Power Saige K, Venkatesan Sridevi, Qu Sarah, McLaurin JoAnne, Lambe Evelyn K
Department of Physiology, Temerty Faculty of Medicine, University of Toronto, Toronto, ON, M5S 1A8, Canada.
Department of Laboratory Medicine and Pathobiology, Temerty Faculty of Medicine, University of Toronto, Toronto, ON, M5S 1A8, Canada.
Transl Neurodegener. 2024 Dec 3;13(1):58. doi: 10.1186/s40035-024-00452-7.
Cognitive reserve allows for resilience to neuropathology, potentially through active compensation. Here, we examine ex vivo electrophysiological evidence for active compensation in Alzheimer's disease (AD) focusing on the cholinergic innervation of layer 6 in prefrontal cortex. Cholinergic pathways are vulnerable to neuropathology in AD and its preclinical models, and their modulation of deep layer prefrontal cortex is essential for attention and executive function.

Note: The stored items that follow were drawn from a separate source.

-- ==== Sys2Proof/Machine/Reduce.lean ====
section
/-! DEFINITION. The reduce of the tram engine: one element with one rounding, and its random bits (13 R296, R297). -/

namespace Sys2Proof.Machine

/-- The bytes of a reduce element: FP32, BF16, INT32 (13 Table 13.7). -/
def redSize (fmt : Nat) : Nat := if fmt = 1 then 2 else 4

/-- Rounding of the exact value v·2^e to a format, nearest-even or with a chunk (13 R296; 07 R185, R187). -/
def roundTo (f : FpFormat) (v e : Int) (negZero : Bool) (chunk : Option Nat) : Nat :=
  let p := fpParams f
  let neg := decide (v < 0)
  let m := v.natAbs
  if v = 0 then fpZero p negZero
  else
    match chunk with
    | none => (fpRound p .nearest neg m e).bits
    | some r =>
      let top : Int := (bitLength m : Int) - 1 + e
      if top ≥ 128 then fpInf p neg
      else
        let q := max (top - (p.prec - 1)) (p.emin - (p.prec - 1))
        if e ≥ q then (fpRound p .nearest neg m e).bits
        else
          let k := (q - e).toNat
          let a := m / 2 ^ k
          let t := m % 2 ^ k * 2 ^ 16 / 2 ^ k
          let isMax := decide (q = 127 - (p.prec - 1 : Int)) && decide (a = 2 ^ p.prec - 1)
          (fpRound p .nearest neg (if 65536 ≤ t + r ∧ !isMax then a + 1 else a) q).bits

/-- The sum of two floating-point elements; a NaN travels as in 07 R188 (log 46). -/
def sumFloat (f : FpFormat) (a b : Nat) (chunk : Option Nat) : Nat :=
  let p := fpParams f
  let x := fpDecode p a
  let y := fpDecode p b
  let nan := if f = .f32 then nanOf a b else fpNan p
  if x.isNan || y.isNan then nan
  else
    match x, y with
    | .fin n1 m1 e1, .fin n2 m2 e2 =>
      let w := addExact n1 m1 e1 n2 m2 e2
      roundTo f w.1 w.2 (n1 && n2 && m1 == 0 && m2 == 0) chunk
    | .inf n, .inf n' => if n = n' then a else nan
    | .inf _, _ => a
    | _, _ => b

/-- The INT32 sum: beyond ±(2^31 − 1) the marker, which absorbs (13 R296). -/
def sumInt (a b : Nat) : Nat :=
  if a = marker32 ∨ b = marker32 then marker32
  else
    let w := int32 a + int32 b
    if w < -(2 ^ 31 - 1) ∨ 2 ^ 31 - 1 < w then marker32 else (w % 2 ^ 32).toNat

/-- The rank of an element for a maximum (13 R296; 07 R191). -/
def rankOf (fmt b : Nat) : Int := if fmt = 2 then rankInt b else if fmt = 1 then rank32 (b * 2 ^ 16) else rank32 b

/-- One element: DST := DST red SRC (13 R296). -/
def reduceElem (red fmt : Nat) (chunk : Option Nat) (d s : Nat) : Nat :=
  if red = 1 then (if rankOf fmt d < rankOf fmt s then s else d)
  else if fmt = 2 then sumInt d s
  else sumFloat (if fmt = 1 then .bf16 else .f32) d s chunk

/-- The random chunk of the element at destination address E (13 R297). -/
def redChunk (seed base : Word) (fmt e : Nat) : Nat :=
  let size := redSize fmt
  let lo := 0x3 * 2 ^ 60 + e / (size * 8) % 2 ^ 60
  let x := philox base.toNat lo seed.toNat
  let n := e / size % 8
  let w := match n / 2 with
    | 0 => x.x0
    | 1 => x.x1
    | 2 => x.x2
    | _ => x.x3
  w / 2 ^ (16 * (n % 2)) % 2 ^ 16

/-- What a reduce needs beside its data. -/
structure RedOp where
  /-- RED: 0 sum, 1 max. -/
  red : Nat
  /-- FMT: 0 FP32, 1 BF16, 2 INT32. -/
  fmt : Nat
  /-- SR. -/
  sr : Bool
  /-- SRSEED. -/
  seed : Word
  /-- SRBASE. -/
  base : Word

/-- Reduce `n` bytes of `s` into `d`, both with byte 0 least significant, the first element at destination address `e`. -/
def reduceBytes (o : RedOp) (e d s : Nat) : Nat → Nat
  | 0 => 0
  | n + 1 =>
    let w := 8 * redSize o.fmt
    let c := if o.sr && o.red == 0 && o.fmt != 2 then some (redChunk o.seed o.base o.fmt e) else none
    reduceElem o.red o.fmt c (d % 2 ^ w) (s % 2 ^ w)
      + 2 ^ w * reduceBytes o (e + redSize o.fmt) (d / 2 ^ w) (s / 2 ^ w) n

end Sys2Proof.Machine
end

We functionally interrogated cholinergic modulation of prefrontal layer 6 pyramidal neurons in two preclinical models: a compound transgenic AD mouse model that permits optogenetically-triggered release of endogenous acetylcholine and a transgenic AD rat model that closely recapitulates the human trajectory of AD. We then tested the impact of therapeutic interventions to further amplify the compensated responses and preserve the typical kinetic profile of cholinergic signaling.

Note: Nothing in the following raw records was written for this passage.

-- ==== Sys2Proof/Machine/TramPackets.lean ====
section
/-! DEFINITION. The fabric packets of the tram engine: remote reads, writes and reduces at their destination, their replies,
refused packets (13 R294, R296, R298; 17 R383 to R386), and the deputy's doorbells (12 R267, 14 R315). -/

namespace Sys2Proof.Machine

/-! ### At the destination -/

/-- The granules from `addr` lie in TRRWIN (13 R294). -/
def State.inWindow (s : State) (addr n : Nat) : Bool :=
  let k := s.tr.winLog.toNat
  let base := s.tr.winBase.toNat * 2 ^ 14
  s.tr.winEn && addr / 2 ^ k == base / 2 ^ k && (addr + 64 * n - 1) / 2 ^ k == base / 2 ^ k

/-- The STATUS with which an arriving access is refused: outside the window 1, a refused region 2, else 0 (Table 17.6). -/
def State.remoteStatus (s : State) (addr n : Nat) : Nat :=
  if !s.inWindow addr n then 1
  else if (List.range n).all (fun i => s.tramRegion (addr + 64 * i) 4) then 0 else 2

/-- A granule that an arriving access names waits for its scratch step's zero-fill: the packet is taken once it is filled (03 R82). -/
def State.remoteWaits (s : State) (addr n : Nat) : Bool :=
  decide (s.remoteStatus addr n = 0) && (List.range n).any (fun i => s.waitsForFill (addr + 64 * i))

/-- The reply to a packet. -/
def State.replyTo (s : State) (p : Packet) (status : Nat) : Packet :=
  { s.packetTo p.src with tag := p.tag, status := BitVec.ofNat 4 status }

/-- Read granules: data and POIS. -/
def State.readGranules (s : State) (addr : Nat) : Nat → Nat → State × List (BitVec 512) × Nat
  | 0, _ => (s, [], 0)
  | n + 1, i =>
    let x := s.tramRead (s.typeOf 4 (addr + 64 * i)) (addr + 64 * i) 64
    let y := x.1.readGranules addr n (i + 1)
    (y.1, BitVec.ofNat 512 x.2.1 :: y.2.1, (if x.2.2 then 2 ^ i else 0) + y.2.2)

/-- READ_PACKET: whole granules from ADDR come back in a READREPLY; a refused read returns no data (17 R383, Table 17.7). -/
def execReadPacket (p : Packet) (s : State) : Host.Outcome State Fault Refusal :=
  if !readFrame p then .refused .illFormed
  else answer s (s.received fun s =>
    (let n := p.len.toNat / 64
     let st := s.remoteStatus p.addr.toNat n
     if s.remoteWaits p.addr.toNat n then s
     else if st ≠ 0 then s.sendPacket 2 (s.replyTo p st)
     else
       let x := s.readGranules p.addr.toNat n 0
       x.1.sendPacket 2 { x.1.replyTo p 0 with len := p.len, data := x.2.1, pois := wd x.2.2 }))

/-- The bytes of granule `i` of `n` that HEAD and TAIL leave to be written: first byte and end (17 R383). -/
def granuleSpan (p : Packet) (n i : Nat) : Nat × Nat :=
  (if i = 0 then p.head.toNat else 0, if i + 1 = n then 64 - p.tail.toNat else 64)

/-- Write the granules of a WRITE, or reduce those of a REDUCE into memory, in order. -/
def State.putGranules (s : State) (p : Packet) (red : Option RedOp) (n : Nat) : List (BitVec 512) → Nat → State
  | [], _ => s
  | g :: rest, i =>
    let a := p.addr.toNat + 64 * i
    let lo := (granuleSpan p n i).1
    let hi := (granuleSpan p n i).2
    let bad := p.pois.getLsbD i
    let ty := s.typeOf 4 a
    let s : State := match red with
      | none => s.tramWrite ty (a + lo) (hi - lo) (g.toNat / 2 ^ (8 * lo) % 2 ^ (8 * (hi - lo))) bad
      | some o =>
        let r := s.tramRead ty a 64
        let w := reduceBytes o a r.2.1 g.toNat (64 / redSize o.fmt)
        r.1.tramWrite ty (a + lo) (hi - lo) (w / 2 ^ (8 * lo) % 2 ^ (8 * (hi - lo))) (bad || r.2.2)
    s.putGranules p red n rest (i + 1)

/-- Perform an arriving write or reduce and acknowledge it (Table 17.7). -/
def State.servePut (s : State) (p : Packet) (red : Option RedOp) : State :=
  let n := p.data.length
  let st := s.remoteStatus p.addr.toNat n
  if s.remoteWaits p.addr.toNat n then s
  else if st ≠ 0 then s.sendPacket 4 (s.replyTo p st)
  else
    let t := s.putGranules p red n p.data 0
    t.sendPacket 4 (t.replyTo p 0)

/-- WRITE_PACKET (17 R383). -/
def execWritePacket (p : Packet) (s : State) : Host.Outcome State Fault Refusal :=
  if !dataFrame p then .refused .illFormed else answer s (s.receivedData p fun p s => s.servePut p none)

/-- The reduce that a packet carries: SRSEED and SRBASE in bytes 32 to 47 (Table 17.7). -/
def packetRed (p : Packet) : RedOp :=
  { red := p.red.toNat, fmt := p.fmt.toNat, sr := p.sr, seed := packetWord p 0, base := packetWord p 1 }

/-- REDUCE_PACKET: applied in arrival order (13 R296). -/
def execReducePacket (p : Packet) (s : State) : Host.Outcome State Fault Refusal :=
  if !reduceFrame p then .refused .illFormed else answer s (s.receivedData p fun p s => s.servePut p (some (packetRed p)))

/-! ### At the requester -/

/-- The completion status for a reply's STATUS (log 45). -/
def replyStatus (st : Nat) : Nat := if st = 2 then 8 else if st = 4 then 4 else 5

/-- Write the `k` bytes of a read reply to the channel's local destination, granule by granule (Table 13.8). -/
def State.storeReply (c : Fin 32) (p : Packet) (skip dst k : Nat) : Nat → Move → TramEnd
  | 0, m => .done m
  | fuel + 1, m =>
    let o := m.done
    if k ≤ o then .done m
    else
      let n := Nat.min (k - o) (64 - (dst + o) % 64)
      match m.s.tramAddr c (.reply p.tag) (dst + o) .store with
      | .hold s => .hold { m with s := s }
      | .fail s st => .fail { m with s := s } st
      | .ok s pa ty =>
        let at' := skip + o
        let v := packWords 512 (p.data.map (·.toNat)) / 2 ^ (8 * at') % 2 ^ (8 * n)
        let bad := p.pois.getLsbD (at' / 64) || p.pois.getLsbD ((at' + n - 1) / 64)
        State.storeReply c p skip dst k fuel { s := s.tramWrite ty pa n v bad, done := o + n, poison := m.poison || bad }

/-- READREPLY: the named bytes are written locally; a destination that is held at stage 2 leaves the reply to come again
(17 R383, log 47). A reply that nothing waits for is ignored. -/
def execReadreply (p : Packet) (s : State) : Host.Outcome State Fault Refusal :=
  answer s (s.receivedData p fun p s =>
    (match s.waiterOf p.tag with
     | none => s
     | some (c, o, off, k) =>
       if p.status ≠ 0 then s.endWait c p.tag (fun o => o.failed (replyStatus p.status.toNat) off)
       else if 2 ≤ o.status.toNat then s.endWait c p.tag id
       else
         match State.storeReply c p ((descSrc o.desc + off) % 64) (descDst o.desc + off) k (k + 1)
             { s := s, done := 0, poison := false } with
         | .hold m => { s with xl := m.s.xl, dep := m.s.dep, free := m.s.free }
         | .fail m st => m.s.endWait c p.tag (fun o => o.failed st (off + m.done))
         | .done m => m.s.endWait c p.tag (fun o => o.poisoned m.poison)))

/-- ACK_PACKET: a remote write or reduce has been performed, or refused (13 R298). -/
def execAckPacket (p : Packet) (s : State) : Host.Outcome State Fault Refusal :=
  answer s (s.received fun s =>
    (match s.waiterOf p.tag with
     | none => s
     | some (c, _, off, _) =>
       s.endWait c p.tag (fun o => if p.status = 0 then o else o.failed (replyStatus p.status.toNat) off)))

/-- NACK: counted, and handled by the type in the refused packet's header, bytes 32 to 63 (Table 17.9, log 49). -/
def execNack (p : Packet) (s : State) : Host.Outcome State Fault Refusal :=
  answer s (s.received fun s =>
    (let type := (packetWord p 0).toNat % 16
     let tag : BitVec 12 := (packetWord p 1).setWidth 12
     let s := { s with fab := { s.fab with nacks := s.fab.nacks + 1 } }
     if type = 1 ∨ type = 3 ∨ type = 8 then
       match s.waiterOf tag with
       | none => s
       | some (c, _, off, _) => s.endWait c tag (fun o => o.failed 5 off)
     else if type = 9 then { s with win := { s.win with dbunrt := true } }
     else s))

/-! ### Doorbells (12 R267, 14 R315) -/

/-- A doorbell to a node. -/
def State.sendDoorbell (s : State) (node : BitVec 24) (payload : BitVec 128) : State :=
  s.sendPacket 9 { s.packetTo node with sec := true, inl := payload.setWidth 768 }

/-- DBSEND: DBOUT leaves for the node in DBDEST; ignored while BUSY (14 Table 14.9). The packet is handed over at once, so
BUSY is not seen set. -/
def State.dbSend (s : State) : State := if s.win.dbbusy then s else s.sendDoorbell s.win.dbdest s.win.dbout

/-- DOORBELL_SEND. -/
def execDoorbellSend (s : State) : Host.Outcome State Fault Refusal := answer s s.dbSend

/-- DOORBELL_RECEIVE: into the queue of 8 with vector 6; while it is full the fabric's credits hold it back (14 Table 14.9). -/
def execDoorbellReceive (p : Packet) (s : State) : Host.Outcome State Fault Refusal :=
  answer s (s.received fun s =>
    (if 8 ≤ s.win.dbin.length then s
     else ({ s with win := { s.win with dbin := s.win.dbin ++ [p.inl.setWidth 128] } }).raiseVector 6))

/-- Remove the oldest inbound doorbell. -/
def State.dbPop (s : State) : State := { s with win := { s.win with dbin := s.win.dbin.drop 1 } }

/-- DBPOP (14 Table 14.9). -/
def execDbpop (s : State) : Host.Outcome State Fault Refusal := answer s s.dbPop

end Sys2Proof.Machine
end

In two AD models, we found potentially compensatory upregulation of functional cholinergic responses above non-transgenic controls after onset of pathology. To identify the locus of this enhanced cholinergic signal, we dissected key pre- and post-synaptic components with pharmacological strategies. We identified a significant and selective increase in post-synaptic nicotinic receptor signalling on prefrontal cortical neurons. To probe the additional impact of therapeutic intervention on the adapted circuit, we tested cholinergic and nicotinic-selective pro-cognitive treatments. Inhibition of acetylcholinesterase further enhanced endogenous cholinergic responses but greatly distorted their kinetics. Positive allosteric modulation of nicotinic receptors, by contrast, enhanced endogenous cholinergic responses and retained their rapid kinetics.

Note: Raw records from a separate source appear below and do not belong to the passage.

/-- The depth range goes beyond the tile, or a reserved bit of the control word is set (R156). -/
def ctlRangeBad (ctl : Word) (f : Nat) : Bool :=
  fieldOf ctl.toNat 10 4 != 0 || decide (tileUnits (fmtWidth f) < ctlDs ctl + ctlDl ctl + 1)

/-- Under MX = 1: a pair without it, range ends off the block boundaries, or scales past V7 (R157, R162 step 8). -/
def ctlMxBad (ctl : Word) (fa fb : Nat) : Bool :=
  let g := groupSize (fmtWidth fa)
  ctlMx ctl && (!mxPermitted fa fb || ctlDs ctl * g % ctlBlk ctl != 0 || (ctlDs ctl + ctlDl ctl + 1) * g % ctlBlk ctl != 0
    || (rangeBlocks ctl fa).any (fun b => decide (7 < ctlVa ctl + b / 4) || decide (7 < ctlVb ctl + b / 4)))

/-- OPA. -/
def execOpa (kd : BitVec 2) (ta tb : BitVec 3) (rc : RegIx) (fa fb : BitVec 3) (rsv : BitVec 5) (s : State) :
    Host.Outcome State Fault Refusal :=
  s.issue fun s =>
    let w := encTA kd ta tb 0 rc fa fb rsv
    let a := fa.toNat
    let b := fb.toNat
    let int := fmtIsInt a && fmtIsInt b
    guardRsv (rsv == 0 && fmtWidth a == fmtWidth b) w s (s.tileGate w fun s =>
      let m := s.mirror
      let ctl := s.readG rc
      let wa := m.ss[ctlSsa ctl]
      let wb := m.ss[ctlSsb ctl]
      let vecs := if ctlMx ctl then (rangeBlocks ctl a).flatMap (fun x => [ctlVa ctl + x / 4, ctlVb ctl + x / 4]) else []
      s.tileChecks
        [(!kEnabled m.tconf kd.toNat || !tEnabled m.tconf ta.toNat || !tEnabled m.tconf tb.toNat
            || vecs.any (fun v => decide (v ≤ 7) && !vEnabled m.tconf v) || (!ctlMx ctl && !ssEnabled m.tconf)
            || (ctlSr ctl && !qEnabled m.tconf), exc15 w 3),
         (m.ktype.getLsbD kd.toNat != int || (!ctlMx ctl && (m0Block wa || m0Block wb)), exc15 w 4),
         (ctlRangeBad ctl a || ctlMxBad ctl a b || (ctlSr ctl && int), exc15 w 6),
         (!ctlMx ctl && a != m0Fmt wa, exc18 w (ctlSsa ctl).val 1),
         (!ctlMx ctl && b != m0Fmt wb, exc18 w (ctlSsb ctl).val 1)]
        (s.enter (.opa (fin4 kd) (fin8 ta) (fin8 tb) a b ctl s.jnl.stepcnt (s.jnl.mbatch.setWidth 64))))

/-- OPMAX and OPMIN. -/
def State.opm (s : State) (isMin : Bool) (kd : BitVec 2) (ta tb : BitVec 3) (rc : RegIx) (fa fb : BitVec 3)
    (rsv : BitVec 5) : IRes :=
  let w := encTA kd ta tb (if isMin then 2 else 1) rc fa fb rsv
  let f := fa.toNat
  guardRsv (rsv == 0 && fa == fb && decide (4 ≤ f) && !kd.getLsbD 0) w s (s.tileGate w fun s =>
    let m := s.mirror
    let ctl := s.readG rc
    s.tileChecks
      [(!kEnabled m.tconf kd.toNat || !kEnabled m.tconf (kd.toNat + 1) || !tEnabled m.tconf ta.toNat
          || !tEnabled m.tconf tb.toNat, exc15 w 3),
       (m.ktype.getLsbD kd.toNat != (f == 6) || !m.ktype.getLsbD (kd.toNat + 1), exc15 w 4),
       (ctlRangeBad ctl f || fieldOf ctl.toNat 14 9 != 0 || fieldOf ctl.toNat 35 5 != 0, exc15 w 6)]
      (s.enter (.opm isMin (fin4 kd) (fin8 ta) (fin8 tb) f ctl)))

We demonstrate that functional nicotinic upregulation occurs within the prefrontal cortex in two AD models. Promisingly, this nicotinic signal can be further enhanced while preserving its rapid kinetic signature. Taken together, our work suggests that compensatory mechanisms are active within the prefrontal cortex that can be harnessed by nicotinic receptor positive allosteric modulation, highlighting a new direction for cognitive treatment in AD neuropathology.
认知储备可能通过积极补偿机制使人对神经病理学具有恢复力。在此,我们研究了阿尔茨海默病(AD)中积极补偿的离体电生理证据,重点关注前额叶皮层第6层的胆碱能神经支配。胆碱能通路在AD及其临床前模型中易受神经病理学影响,其对前额叶皮层深层的调节对注意力和执行功能至关重要。
我们在两种临床前模型中对前额叶第6层锥体神经元的胆碱能调节进行了功能研究:一种复合转基因AD小鼠模型,可通过光遗传学触发内源性乙酰胆碱释放;以及一种转基因AD大鼠模型,该模型能紧密模拟人类AD病程。然后,我们测试了治疗干预措施的影响,以进一步增强补偿反应并保留胆碱能信号的典型动力学特征。
在两种AD模型中,我们发现病理发作后功能性胆碱能反应相对于非转基因对照有潜在的补偿性上调。为了确定这种增强的胆碱能信号的位点,我们采用药理学策略剖析了关键的突触前和突触后成分。我们发现前额叶皮层神经元上突触后烟碱型受体信号有显著且选择性的增加。为了探究治疗干预对适应性回路的额外影响,我们测试了胆碱能和烟碱型选择性促认知治疗。乙酰胆碱酯酶抑制进一步增强了内源性胆碱能反应,但极大地扭曲了其动力学。相比之下,烟碱型受体的正向变构调节增强了内源性胆碱能反应并保留了其快速动力学。
我们证明在两种AD模型中前额叶皮层内发生了功能性烟碱型上调。有希望的是,这种烟碱型信号可以在保留其快速动力学特征的同时进一步增强。综上所述,我们的工作表明前额叶皮层内存在活跃的补偿机制,可通过烟碱型受体正向变构调节加以利用,为AD神经病理学的认知治疗指明了新方向。